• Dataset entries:
########################################
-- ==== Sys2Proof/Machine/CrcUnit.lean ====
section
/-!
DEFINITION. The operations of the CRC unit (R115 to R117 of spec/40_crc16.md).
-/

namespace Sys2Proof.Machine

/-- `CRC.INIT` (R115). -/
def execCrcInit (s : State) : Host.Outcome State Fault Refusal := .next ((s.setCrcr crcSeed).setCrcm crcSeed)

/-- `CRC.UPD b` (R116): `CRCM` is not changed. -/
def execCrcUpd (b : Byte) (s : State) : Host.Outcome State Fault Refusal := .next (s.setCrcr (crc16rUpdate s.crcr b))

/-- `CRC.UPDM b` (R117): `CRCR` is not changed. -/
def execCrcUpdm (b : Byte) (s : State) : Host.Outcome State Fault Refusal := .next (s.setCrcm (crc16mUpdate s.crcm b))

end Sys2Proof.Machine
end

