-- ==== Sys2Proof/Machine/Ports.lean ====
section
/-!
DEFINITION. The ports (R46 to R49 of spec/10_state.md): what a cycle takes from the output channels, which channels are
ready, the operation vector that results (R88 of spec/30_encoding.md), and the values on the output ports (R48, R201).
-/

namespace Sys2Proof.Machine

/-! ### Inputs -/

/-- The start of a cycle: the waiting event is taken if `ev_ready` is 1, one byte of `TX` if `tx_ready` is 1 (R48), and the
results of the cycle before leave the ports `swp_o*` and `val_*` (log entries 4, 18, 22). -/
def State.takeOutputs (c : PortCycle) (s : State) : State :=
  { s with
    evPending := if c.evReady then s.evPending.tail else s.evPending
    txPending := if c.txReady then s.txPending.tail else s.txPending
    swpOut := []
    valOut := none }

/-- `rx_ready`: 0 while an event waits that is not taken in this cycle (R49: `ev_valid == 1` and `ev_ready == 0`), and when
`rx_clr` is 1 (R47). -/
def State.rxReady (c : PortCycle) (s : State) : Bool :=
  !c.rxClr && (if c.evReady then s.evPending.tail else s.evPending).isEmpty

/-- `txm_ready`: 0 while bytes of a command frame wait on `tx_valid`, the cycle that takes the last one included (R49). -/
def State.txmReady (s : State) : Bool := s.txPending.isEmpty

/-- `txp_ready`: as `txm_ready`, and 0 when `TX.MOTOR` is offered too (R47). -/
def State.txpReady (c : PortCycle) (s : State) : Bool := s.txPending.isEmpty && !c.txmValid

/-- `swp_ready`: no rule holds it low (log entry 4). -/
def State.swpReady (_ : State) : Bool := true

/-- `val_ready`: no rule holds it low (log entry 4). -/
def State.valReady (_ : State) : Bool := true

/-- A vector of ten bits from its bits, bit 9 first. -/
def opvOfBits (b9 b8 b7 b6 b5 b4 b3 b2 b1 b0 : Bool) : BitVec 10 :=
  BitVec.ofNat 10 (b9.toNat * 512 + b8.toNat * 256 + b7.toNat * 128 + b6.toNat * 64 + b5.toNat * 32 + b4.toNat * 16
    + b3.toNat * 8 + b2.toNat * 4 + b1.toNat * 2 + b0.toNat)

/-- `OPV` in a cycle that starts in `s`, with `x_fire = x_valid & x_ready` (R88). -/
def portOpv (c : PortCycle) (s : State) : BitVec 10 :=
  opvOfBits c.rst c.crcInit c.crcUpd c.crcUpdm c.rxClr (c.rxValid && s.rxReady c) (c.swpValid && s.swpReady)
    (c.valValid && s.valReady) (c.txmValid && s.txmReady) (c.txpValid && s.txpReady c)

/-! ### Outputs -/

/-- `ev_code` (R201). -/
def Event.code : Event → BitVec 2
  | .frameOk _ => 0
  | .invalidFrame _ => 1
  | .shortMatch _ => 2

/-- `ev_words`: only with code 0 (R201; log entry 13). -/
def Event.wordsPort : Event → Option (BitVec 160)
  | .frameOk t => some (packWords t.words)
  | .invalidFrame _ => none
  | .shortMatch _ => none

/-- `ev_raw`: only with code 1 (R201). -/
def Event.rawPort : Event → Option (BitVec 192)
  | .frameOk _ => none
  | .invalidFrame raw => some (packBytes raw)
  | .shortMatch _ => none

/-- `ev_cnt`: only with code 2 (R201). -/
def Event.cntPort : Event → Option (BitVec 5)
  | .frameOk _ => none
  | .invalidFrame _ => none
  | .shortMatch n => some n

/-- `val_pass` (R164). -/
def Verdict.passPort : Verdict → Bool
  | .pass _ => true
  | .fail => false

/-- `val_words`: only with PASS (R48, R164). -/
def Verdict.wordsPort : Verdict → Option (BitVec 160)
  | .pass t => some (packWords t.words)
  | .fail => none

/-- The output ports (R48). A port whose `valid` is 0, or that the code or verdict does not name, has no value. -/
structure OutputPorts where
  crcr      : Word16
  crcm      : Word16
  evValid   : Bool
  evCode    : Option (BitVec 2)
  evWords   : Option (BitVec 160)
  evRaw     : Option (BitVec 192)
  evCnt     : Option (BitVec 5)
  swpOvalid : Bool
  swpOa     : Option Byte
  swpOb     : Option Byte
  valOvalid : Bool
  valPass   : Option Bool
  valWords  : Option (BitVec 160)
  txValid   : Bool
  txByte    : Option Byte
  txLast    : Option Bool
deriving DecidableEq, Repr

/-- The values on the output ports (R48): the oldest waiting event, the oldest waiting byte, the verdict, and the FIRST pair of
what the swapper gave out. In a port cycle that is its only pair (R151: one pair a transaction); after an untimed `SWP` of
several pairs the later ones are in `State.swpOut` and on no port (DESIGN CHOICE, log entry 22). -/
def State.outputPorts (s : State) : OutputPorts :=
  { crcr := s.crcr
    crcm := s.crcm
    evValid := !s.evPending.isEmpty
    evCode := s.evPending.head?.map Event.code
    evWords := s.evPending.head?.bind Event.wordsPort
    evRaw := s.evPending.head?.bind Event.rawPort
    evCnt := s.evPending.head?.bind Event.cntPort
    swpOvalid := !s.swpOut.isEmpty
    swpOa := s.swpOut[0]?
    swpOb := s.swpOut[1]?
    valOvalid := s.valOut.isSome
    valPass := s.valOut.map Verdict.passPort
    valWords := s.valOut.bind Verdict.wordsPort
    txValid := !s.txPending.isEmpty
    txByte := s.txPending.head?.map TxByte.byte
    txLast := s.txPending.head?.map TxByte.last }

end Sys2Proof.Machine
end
########################################
With the first line being the one containing "def State.valReady (_ : State) : Bool := true" and the last line the one containing "opvOfBits c.rst c.crcInit", transcribe exactly the lines above that fall in that range.

• REPLY:
def State.valReady (_ : State) : Bool := true

/-- A vector of ten bits from its bits, bit 9 first. -/
def opvOfBits (b9 b8 b7 b6 b5 b4 b3 b2 b1 b0 : Bool) : BitVec 10 :=
  BitVec.ofNat 10 (b9.toNat * 512 + b8.toNat * 256 + b7.toNat * 128 + b6.toNat * 64 + b5.toNat * 32 + b4.toNat * 16
    + b3.toNat * 8 + b2.toNat * 4 + b1.toNat * 2 + b0.toNat)

/-- `OPV` in a cycle that starts in `s`, with `x_fire = x_valid & x_ready` (R88). -/
def portOpv (c : PortCycle) (s : State) : BitVec 10 :=
  opvOfBits c.rst c.crcInit c.crcUpd c.crcUpdm c.rxClr (c.rxValid && s.rxReady c) (c.swpValid && s.swpReady)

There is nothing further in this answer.